## Required work
Repeat nothing but the lines below running from the one containing "s.attendRow c r u x.cur flt" to the one containing "let run := (e.1.setStack y)". Keep both end lines.
<<<<
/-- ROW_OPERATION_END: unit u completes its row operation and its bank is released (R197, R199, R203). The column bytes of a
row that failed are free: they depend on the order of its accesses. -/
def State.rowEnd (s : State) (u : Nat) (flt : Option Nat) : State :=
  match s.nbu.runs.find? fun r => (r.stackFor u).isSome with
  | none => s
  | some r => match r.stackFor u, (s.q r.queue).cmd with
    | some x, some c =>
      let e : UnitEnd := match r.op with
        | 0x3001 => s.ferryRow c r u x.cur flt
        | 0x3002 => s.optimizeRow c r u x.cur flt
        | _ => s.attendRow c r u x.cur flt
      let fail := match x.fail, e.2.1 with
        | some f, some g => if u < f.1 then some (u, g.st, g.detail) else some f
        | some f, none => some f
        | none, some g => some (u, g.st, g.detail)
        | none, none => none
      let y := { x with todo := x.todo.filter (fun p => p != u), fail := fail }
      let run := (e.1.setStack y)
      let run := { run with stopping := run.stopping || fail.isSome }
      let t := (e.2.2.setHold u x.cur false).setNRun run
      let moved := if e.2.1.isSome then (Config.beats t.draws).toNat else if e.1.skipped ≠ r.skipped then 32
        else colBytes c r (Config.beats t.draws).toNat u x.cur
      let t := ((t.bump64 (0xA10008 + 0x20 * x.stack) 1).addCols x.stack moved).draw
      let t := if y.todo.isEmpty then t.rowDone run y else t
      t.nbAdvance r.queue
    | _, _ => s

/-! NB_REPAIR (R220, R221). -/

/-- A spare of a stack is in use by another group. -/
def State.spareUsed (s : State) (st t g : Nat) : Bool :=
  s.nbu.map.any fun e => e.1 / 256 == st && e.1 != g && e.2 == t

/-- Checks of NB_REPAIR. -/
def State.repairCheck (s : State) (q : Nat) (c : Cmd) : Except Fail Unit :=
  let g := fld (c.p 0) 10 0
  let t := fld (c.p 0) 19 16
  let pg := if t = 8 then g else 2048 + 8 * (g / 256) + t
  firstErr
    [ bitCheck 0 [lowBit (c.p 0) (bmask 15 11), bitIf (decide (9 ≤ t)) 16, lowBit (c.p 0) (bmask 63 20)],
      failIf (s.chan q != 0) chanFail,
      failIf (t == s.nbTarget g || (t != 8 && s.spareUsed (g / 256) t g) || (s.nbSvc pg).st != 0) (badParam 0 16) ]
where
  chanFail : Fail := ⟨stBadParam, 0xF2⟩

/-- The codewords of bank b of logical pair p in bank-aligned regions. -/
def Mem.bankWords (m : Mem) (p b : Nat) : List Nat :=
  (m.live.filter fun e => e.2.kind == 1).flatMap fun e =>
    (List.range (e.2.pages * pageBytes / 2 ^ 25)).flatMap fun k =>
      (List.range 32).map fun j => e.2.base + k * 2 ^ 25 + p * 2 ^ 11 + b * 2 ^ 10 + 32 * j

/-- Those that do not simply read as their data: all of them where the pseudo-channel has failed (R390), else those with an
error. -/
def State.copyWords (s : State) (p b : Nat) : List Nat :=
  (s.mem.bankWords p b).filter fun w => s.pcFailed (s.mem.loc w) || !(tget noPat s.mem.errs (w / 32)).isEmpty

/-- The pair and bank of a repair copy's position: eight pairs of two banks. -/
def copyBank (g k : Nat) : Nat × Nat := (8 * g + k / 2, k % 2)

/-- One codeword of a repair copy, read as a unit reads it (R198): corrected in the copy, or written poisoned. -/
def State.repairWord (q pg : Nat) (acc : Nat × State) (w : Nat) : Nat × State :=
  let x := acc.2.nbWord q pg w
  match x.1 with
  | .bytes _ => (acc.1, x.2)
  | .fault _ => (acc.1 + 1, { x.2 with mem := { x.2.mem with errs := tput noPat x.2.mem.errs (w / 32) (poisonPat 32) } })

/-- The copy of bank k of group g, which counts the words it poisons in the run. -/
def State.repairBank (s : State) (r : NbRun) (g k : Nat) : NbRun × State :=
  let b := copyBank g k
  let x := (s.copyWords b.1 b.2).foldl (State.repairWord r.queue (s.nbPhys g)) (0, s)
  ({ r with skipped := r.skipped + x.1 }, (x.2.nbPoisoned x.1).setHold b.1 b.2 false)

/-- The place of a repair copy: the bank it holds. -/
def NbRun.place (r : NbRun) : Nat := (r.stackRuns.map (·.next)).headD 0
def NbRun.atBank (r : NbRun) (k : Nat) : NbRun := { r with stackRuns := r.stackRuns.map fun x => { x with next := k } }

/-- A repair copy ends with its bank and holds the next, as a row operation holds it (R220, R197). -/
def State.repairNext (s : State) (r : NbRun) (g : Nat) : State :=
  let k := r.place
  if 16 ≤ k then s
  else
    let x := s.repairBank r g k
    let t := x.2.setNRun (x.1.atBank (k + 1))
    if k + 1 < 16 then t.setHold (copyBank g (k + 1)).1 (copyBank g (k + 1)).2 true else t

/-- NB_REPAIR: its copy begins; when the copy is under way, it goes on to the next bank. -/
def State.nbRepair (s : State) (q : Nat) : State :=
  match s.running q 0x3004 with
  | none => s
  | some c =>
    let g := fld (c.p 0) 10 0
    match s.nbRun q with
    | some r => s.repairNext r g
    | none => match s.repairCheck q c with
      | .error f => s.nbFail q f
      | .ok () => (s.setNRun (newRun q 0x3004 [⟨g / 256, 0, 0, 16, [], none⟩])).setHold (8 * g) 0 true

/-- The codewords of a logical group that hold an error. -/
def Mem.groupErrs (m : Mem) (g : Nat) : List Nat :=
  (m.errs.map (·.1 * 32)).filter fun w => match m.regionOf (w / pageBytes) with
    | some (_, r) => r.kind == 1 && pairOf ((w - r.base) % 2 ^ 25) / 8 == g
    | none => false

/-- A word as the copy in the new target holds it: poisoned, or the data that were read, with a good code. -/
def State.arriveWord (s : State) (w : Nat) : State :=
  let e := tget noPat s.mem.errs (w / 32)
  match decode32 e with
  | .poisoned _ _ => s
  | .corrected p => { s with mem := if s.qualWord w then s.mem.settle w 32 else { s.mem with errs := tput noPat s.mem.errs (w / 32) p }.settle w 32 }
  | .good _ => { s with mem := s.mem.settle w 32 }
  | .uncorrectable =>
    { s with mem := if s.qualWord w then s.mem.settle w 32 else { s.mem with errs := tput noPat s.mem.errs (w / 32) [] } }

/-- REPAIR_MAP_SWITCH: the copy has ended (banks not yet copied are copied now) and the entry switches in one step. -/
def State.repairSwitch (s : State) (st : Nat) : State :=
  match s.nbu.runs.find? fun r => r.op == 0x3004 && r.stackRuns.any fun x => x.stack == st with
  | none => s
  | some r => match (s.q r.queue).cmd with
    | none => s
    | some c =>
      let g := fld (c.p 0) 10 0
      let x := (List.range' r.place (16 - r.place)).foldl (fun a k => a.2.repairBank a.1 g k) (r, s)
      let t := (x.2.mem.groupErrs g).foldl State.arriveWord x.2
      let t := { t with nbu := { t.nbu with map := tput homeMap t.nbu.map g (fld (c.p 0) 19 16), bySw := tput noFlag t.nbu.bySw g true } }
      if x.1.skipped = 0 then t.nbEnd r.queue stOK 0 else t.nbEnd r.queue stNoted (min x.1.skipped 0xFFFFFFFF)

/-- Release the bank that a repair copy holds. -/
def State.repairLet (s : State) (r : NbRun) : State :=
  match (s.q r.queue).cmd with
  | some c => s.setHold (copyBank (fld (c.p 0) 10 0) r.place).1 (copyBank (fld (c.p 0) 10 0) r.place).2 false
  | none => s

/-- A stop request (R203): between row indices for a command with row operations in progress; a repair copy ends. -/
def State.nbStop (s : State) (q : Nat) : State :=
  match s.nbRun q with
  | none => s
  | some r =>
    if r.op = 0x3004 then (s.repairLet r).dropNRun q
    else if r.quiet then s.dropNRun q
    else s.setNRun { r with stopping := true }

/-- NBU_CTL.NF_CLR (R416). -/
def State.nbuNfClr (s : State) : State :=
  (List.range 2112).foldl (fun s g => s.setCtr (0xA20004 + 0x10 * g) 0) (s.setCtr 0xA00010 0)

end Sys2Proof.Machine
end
>>>>
## Result for this task
        | _ => s.attendRow c r u x.cur flt
      let fail := match x.fail, e.2.1 with
        | some f, some g => if u < f.1 then some (u, g.st, g.detail) else some f
        | some f, none => some f
        | none, some g => some (u, g.st, g.detail)
        | none, none => none
      let y := { x with todo := x.todo.filter (fun p => p != u), fail := fail }
      let run := (e.1.setStack y)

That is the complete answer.